Les exigences du FMI : des réformes sous étroite surveillance
L’obtention de ces 46,21 milliards de francs CFA implique pour les autorités burkinabè une adhésion aux conditions strictes de l’institution financière. L’accès à cette aide est subordonné à la signature d’une série d’accords et à des engagements de réformes structurelles. Le FMI insiste généralement sur une consolidation budgétaire rigoureuse. Pour le Burkina Faso, cela signifie concrètement une meilleure collecte des recettes internes, notamment via une optimisation fiscale, et une rationalisation des dépenses publiques. Les subventions énergétiques et la gestion de la masse salariale de la fonction publique sont des domaines que l’institution examine régulièrement. Les dirigeants de transition doivent ainsi accepter une supervision technique exigeante, incluant des évaluations régulières de leurs résultats économiques, ce qui dénote un contraste marqué avec l’idéal d’autonomie gouvernementale qu’ils promeuvent.

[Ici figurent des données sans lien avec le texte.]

-- ==== Sys2Proof/Tests/Slice0.lean ====
section
/-! SUPPORT. Tests. Every expected value is one that spec/95_test_vectors.md lists (its number stands in the docstring) or
is written out by hand from the named rule. First the smoke tests, then the words, then single steps, then for each statement
with hypotheses a concrete input that meets them all together. -/

namespace Sys2Proof.Tests

open Sys2Proof Sys2Proof.Machine

/-! ## Well-formedness and the words -/

/-- R81: the one check. A count of 0 or 63 is refused, 1 and 62 pass. -/
theorem test_wellFormed_run : Instr.wellFormed (.run 0) = false ∧ Instr.wellFormed (.run 63) = false ∧
    Instr.wellFormed (.run 1) = true ∧ Instr.wellFormed (.run 62) = true := by decide

/-- R236 (a): an ill-formed Op has no bytes. -/
theorem test_illFormed_has_no_bytes : encode (.run 0) = none ∧ encode (.run 63) = none := by decide

/-- T-O1 to T-O3: format `00 idx`. -/
theorem test_word_index : decode [0x36#8] = .chunk (.index 54) [] ∧ decode [0x3F#8, 1] = .chunk (.index 63) [1] ∧
    encode (.index 54) = some [0x36#8] := by decide

/-- T-O4 to T-O6: format `01 dr dg db`. -/
theorem test_word_color : decode [0x74#8] = .chunk (.color 3 1 0) [] ∧ decode [0x40#8] = .chunk (.color 0 0 0) [] ∧
    encode (.color 3 1 0) = some [0x74#8] := by decide

/-- T-O8, T-O9, T-O9b: format `10 dg`, `drg dbg`. -/
theorem test_word_luma : decode [0xA5#8, 0xD1#8] = .chunk (.luma 37 13 1) [] ∧
    decode [0xA0#8, 0xFE#8] = .chunk (.luma 32 15 14) [] ∧ encode (.luma 63 15 15) = some [0xBF#8, 0xFF#8] := by decide

/-- T-O12, T-O14. -/
theorem test_word_rgb : decode [0xFE#8, 0xC8#8, 0x64#8, 0x64#8] = .chunk (.rgb 200 100 100) [] ∧
    encode (.rgb 0 0 0) = some [0xFE#8, 0, 0, 0] := by decide

/-- T-O13, T-O15. -/
theorem test_word_rgba : decode [0xFF#8, 0xFF#8, 0xFE#8, 0xFD#8, 0xFC#8] = .chunk (.rgba 255 254 253 252) [] ∧
    encode (.rgba 1 2 3 4) = some [0xFF#8, 1, 2, 3, 4] := by decide

/-- T-O10, T-O11, T-O11b. -/
theorem test_word_run : decode [0xC0#8] = .chunk (.run 1) [] ∧ decode [0xFD#8] = .chunk (.run 62) [] ∧
    encode (.run 3) = some [0xC2#8] := by decide

/-- T-O16: the kinds at both ends of each range of leading bytes. -/
theorem test_kind_ends : kindOf 0x00 = .index ∧ kindOf 0x3F = .index ∧ kindOf 0x40 = .color ∧ kindOf 0x7F = .color ∧
    kindOf 0x80 = .luma ∧ kindOf 0xBF = .luma ∧ kindOf 0xC0 = .run ∧ kindOf 0xFD = .run ∧ kindOf 0xFE = .rgb ∧
    kindOf 0xFF = .rgba := by decide

/-- T-O14 with the table's numbering: bit 0 is the least significant bit of the first byte. -/
theorem test_tableWord : decodeTableWord 32 0x6464C8FE = some (.rgb 200 100 100) ∧
    decodeTableWord 16 0xD1A5 = some (.luma 37 13 1) := by decide

/-! ## Pure functions -/

/-- T-H2, T-H3, T-H5, T-H8. -/
theorem test_hash : pixelHash ⟨0, 0, 0, 255⟩ = 53 ∧ pixelHash ⟨101, 102, 103, 104⟩ = 54 ∧ pixelHash ⟨255, 255, 255, 255⟩ = 38 ∧
    pixelHash ⟨0, 1, 0, 0⟩ = 5 ∧ pixelHash ⟨0, 0, 1, 0⟩ = 7 ∧ pixelHash ⟨0, 0, 0, 1⟩ = 11 := by decide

La perspective de recevoir ces 82 millions de dollars révèle la complexité de la gouvernance d’un pays confronté à une crise profonde. Ouagadougou doit constamment jongler entre l’impératif politique de projeter une image de souveraineté inébranlable et la nécessité vitale de financer les services essentiels et l’effort de guerre. La marge de manœuvre est donc extrêmement limitée. Si le Conseil d’administration du FMI approuve ce prêt, le Burkina Faso bénéficiera d’un sursis financier crucial. Néanmoins, cette assistance souligne une réalité persistante : tant que le problème de l’insécurité ne sera pas résolu de manière durable, l’économie burkinabè restera dépendante des institutions financières internationales, en dépit des divergences idéologiques affichées.